Jepang Pertimbangkan Intervensi Yen dan Pergeseran Kebijakan Saat Kekhawatiran Ekonomi Meningkat
RIAU24.COM - Mantan diplomat mata uang Jepang, Takehiko Nakao, telah menyuarakan keprihatinan tentang penurunan nilai yen, menunjukkan bahwa Jepang mungkin perlu melakukan intervensi di pasar mata uang lagi.
Nakao juga meminta Bank of Japan (BOJ) untuk mempertimbangkan kembali kebijakan moneternya yang sangat mudah.
Dalam interaksi baru-baru ini dengan Reuters, Nakao berbicara tentang risiko yang terkait dengan pelonggaran moneter yang berkepanjangan, menyoroti perlunya kemungkinan modifikasi kebijakan.
Reuters mengutip Nakao yang mengatakan, "Mungkin ada pandangan bahwa intervensi tidak akan segera terjadi karena depresiasi belum begitu cepat dibandingkan dengan terakhir kali ketika pihak berwenang melakukan intervensi pada bulan September/Oktober. Tapi sangat mungkin pihak berwenang akan melakukan intervensi jika yen melemah lebih lanjut."
Dalam menghadapi melemahnya yen, Jepang telah menghabiskan lebih dari 9 triliun yen tahun lalu untuk menstabilkan mata uang.
Yen, yang saat ini diperdagangkan sekitar 147,77 terhadap dolar, telah menjadi perhatian, karena yen yang lebih lemah dapat berdampak negatif terhadap ekspor Jepang dan menciptakan ketidakstabilan ekonomi.
Takehiko Nakao, yang bekerja sebagai diplomat mata uang utama dari Agustus 2011 hingga Maret 2013, mengawasi intervensi signifikan pada 2011 untuk mengendalikan kekuatan yen dalam menanggapi pelonggaran kuantitatif Federal Reserve AS.
Namun, sekarang yen jauh lebih lemah, Jepang menghadapi tantangan ekonomi yang berbeda, seperti kenaikan harga impor dan peningkatan biaya hidup.
Kekhawatiran Nakao digaungkan oleh investor yang melihat pelonggaran moneter yang berkepanjangan sebagai distorsi pasar dan merugikan keuntungan bank. Pelemahan yen telah muncul sebagai akibat dari kontras Jepang dengan tren global kontrol moneter.
Bank sentral utama lainnya, seperti Federal Reserve, telah menaikkan suku bunga untuk melawan inflasi sementara BOJ terus melakukan langkah-langkah stimulus moneter yang kuat.

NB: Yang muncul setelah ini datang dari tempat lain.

/-- With an idle transmitter a Tick is the time check alone. -/
theorem step_tick_idle {rest : List Event} (hidle : s.txs = .idle) (h : s.inputs = .tick :: rest) :
    step s = .next (rtuTimeCheck { s with inputs := rest, t := s.t + 1 }) :=
  (step_tick_eq h).trans (congrArg _ (txStep_idle ((rtuTimeCheck_txs _).trans hidle)))

/-- The state `n` microseconds later with nothing else changed but the events to come. -/
def afterTicks (s : State) (n : Nat) (es : List Event) : State := { s with inputs := es, t := s.t + n }

theorem afterTicks_afterTicks (s : State) (m n : Nat) (es fs : List Event) :
    afterTicks (afterTicks s m es) n fs = afterTicks s (m + n) fs := by
  simp only [afterTicks, Nat.add_assoc]

/-- Ticks before the end-of-frame silence only advance time while the transmitter is idle. -/
theorem run_ticks_before {n : Nat} {rest : List Event} (hidle : s.txs = .idle)
    (hd : 2 * (s.t + n - s.tRxLast) * s.baud.toNat < 9 * (1000000 * s.charBits.toNat))
    (h : s.inputs = List.replicate n .tick ++ rest) : core.run n s = .next (afterTicks s n rest) := by
  induction n generalizing s with
  | zero =>
    obtain rfl : s.inputs = rest := h
    rfl
  | succ n ih =>
    have hearly : 2 * (s.t + 1 - s.tRxLast) * s.baud.toNat < 9 * (1000000 * s.charBits.toNat) :=
      Nat.lt_of_le_of_lt (Nat.mul_le_mul_right _ (by omega)) hd
    have hstep : step s = .next (afterTicks s 1 (List.replicate n .tick ++ rest)) :=
      (step_tick_idle hidle h).trans (congrArg _ (rtuTimeCheck_before hearly))
    have hrest : core.run n (afterTicks s 1 (List.replicate n .tick ++ rest))
        = .next (afterTicks (afterTicks s 1 (List.replicate n .tick ++ rest)) n rest) := by
      refine ih hidle ?_ rfl
      simpa only [afterTicks, Nat.add_assoc, Nat.add_comm 1 n] using hd
    rw [run_succ hstep, hrest, afterTicks_afterTicks, Nat.add_comm]

/-- An RTU frame meets its own check (R271, 41_checksum.md R242). -/
theorem crcOk_rtuFrame (body : List Byte) : crcOk (rtuFrame body) = true :=
  crcOk_append_pair.mpr (half_hiByte_loByte _).symm

/-- What the RTU transmitter builds is complete as the PDU it was built from. -/
theorem completeRtu_rtuFrame {unit : Byte} {pdu : List Byte} (h1 : 1 ≤ pdu.length)
    (h : s.rxAsm = rtuFrame (unit :: pdu)) : completeRtu s = deliver unit pdu 0 0 s := by
  have hlen : 4 ≤ s.rxAsm.length := by
    rw [h, rtuFrame_length, List.length_cons]
    omega
  have hpdu : rtuPdu (rtuFrame (unit :: pdu)) = pdu := by simp [rtuPdu, rtuFrame, le16]
  rw [completeRtu_good hlen (h ▸ crcOk_rtuFrame _), h, hpdu]
  rfl
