end Sys2Proof.Machine

namespace Sys2Proof.Proofs

open Sys2Proof.Machine

/-- Settles O57: a step goes to the same state whatever the events before, and adds at most one
(`step_onlyAdds`). -/
theorem eventOutputIsNeverReadBack : Obligations.EventOutputIsNeverReadBack := by
  intro s old
  obtain ⟨t, same, added⟩ := step_onlyAdds s
  exact ⟨t, same [], same old, added⟩

end Sys2Proof.Proofs

/-! The table of transitions (R195): what a step does by its input and the status before, what the status after
it tells of them, and the obligation about both. -/

namespace Sys2Proof.Machine

theorem eq_of_next {o : Host.Outcome State Fault Refusal} {t t' : State} (h : o = .next t)
    (h' : o = .next t') : t = t' :=
  Host.Outcome.next.inj (h.symm.trans h')

/-- In Idle no program is installed, so the presence check cannot pass (R195). -/
theorem not_present_of_idle {s : State} (inv : Inv s) (idle : s.status = .idle) : ¬ Present s := by
  rw [Present, (inv.idleEmpty idle).1]
  simp

/-! ## The rows -/

section Rows

variable {s t : State} (h : step s = .next t)
include h

theorem next_of_ready {c : Command} {rest : List Arrival} {t' : State} (ready : s.inbox = ⟨0, c⟩ :: rest)
    (command : runCommand c { s with inbox := rest } = .next t') : t = t' :=
  eq_of_next h ((step_ready ready).trans command)

theorem next_of_tick {t' : State} (ticks : TickNext s)
    (ticked : tick { s with inbox := waited s.inbox } = .next t') : t = t' :=
  eq_of_next h ((step_tick ticks).trans ticked)

/-- Each of the three refusals of `step` (R207). -/
theorem refused_of_step (ready : Ready .step s)
    (why : s.status = .halted ∨ ¬ Present s ∨ s.cfg.memSize ≤ s.pc.toNat) : Refused s t := by
  obtain ⟨rest, ready⟩ := ready
  rcases commandStep_cases { s with inbox := rest } with ⟨_, e⟩ | ⟨_, _, e⟩ | ⟨_, _, _, e⟩ |
    ⟨notHalted, present, inside, _⟩
  case inr.inr.inr =>
    rcases why with halted | absent | outside
    · exact absurd halted notHalted
    · exact absurd ((present_iff s).1 present) absent
    · exact absurd inside (Nat.not_lt.2 outside)
  all_goals
    obtain rfl := next_of_ready h ready e
    exact ⟨coreKept_streams s _ _ _, rfl, _, rfl⟩

/-- The rows of `step` with an instruction that stops the machine. -/
theorem halted_of_step {i : Instr} (ready : Ready .step s) (notHalted : s.status ≠ .halted)
    (present : Present s) (inside : s.pc.toNat < s.cfg.memSize) (at_pc : InstrAt s i)
    (stops : i = .halt ∨ ∃ f, Reports i s f) : t.status = .halted := by
  obtain ⟨rest, ready⟩ := ready
  obtain ⟨tail, decoded⟩ := at_pc
  let u : State := { s with inbox := rest }
  have present' := (present_iff u).2 present
  rcases stops with rfl | ⟨f, reports⟩
  · have run := commandStep_of_halt (s := u) notHalted present' inside decoded rfl
    obtain rfl := next_of_ready h ready (run.trans (exec_halt u))
    rfl
  · have reports' := (reports_congr (s := s) (t := u) rfl rfl rfl).2 reports
    obtain rfl := next_of_ready h ready
      (commandStep_of_reports (s := u) notHalted present' inside decoded reports')
    rfl

/-- A tick of a running machine with PC below PROGLEN and in memory is the instruction at PC. -/
theorem exec_of_tick {i : Instr} (ticks : TickNext s) (running : s.status = .running)
    (inProgram : s.pc.toNat < s.progLen.toNat) (inMemory : s.pc.toNat < s.cfg.memSize) (at_pc : InstrAt s i) :
    exec i { s with inbox := waited s.inbox } = .next t := by
  obtain ⟨tail, decoded⟩ := at_pc
  exact (Proofs.stepRunsDecodedInstruction s i tail running ticks inProgram inMemory decoded).symm.trans h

Ketika BOJ mengakhiri pertemuan dua hari minggu ini, secara luas diperkirakan akan mempertahankan target kontrol kurva imbal hasil (YCC) pada negatif 0,1 persen untuk suku bunga jangka pendek dan 0 persen untuk imbal hasil obligasi 10-tahun.
Namun, Nakao, yang sedang dalam pembicaraan dengan pembuat kebijakan saat ini, berpendapat untuk perubahan arah.
"Dalam menghadapi inflasi utama yang sedang berlangsung dan yen yang terlalu lemah, BOJ mungkin tidak punya pilihan selain melanjutkan normalisasi kebijakan moneter, termasuk keluar dari kebijakan suku bunga negatif dan kontrol kurva imbal hasil, agar tidak jatuh di belakang kurva," kata Nakao kepada Reuters.
"Mengingat bahwa imbal hasil JGB tetap stabil dan inflasi meningkat, sekarang adalah kesempatan untuk mengubah kontrol kurva imbal hasil," pungkasnya.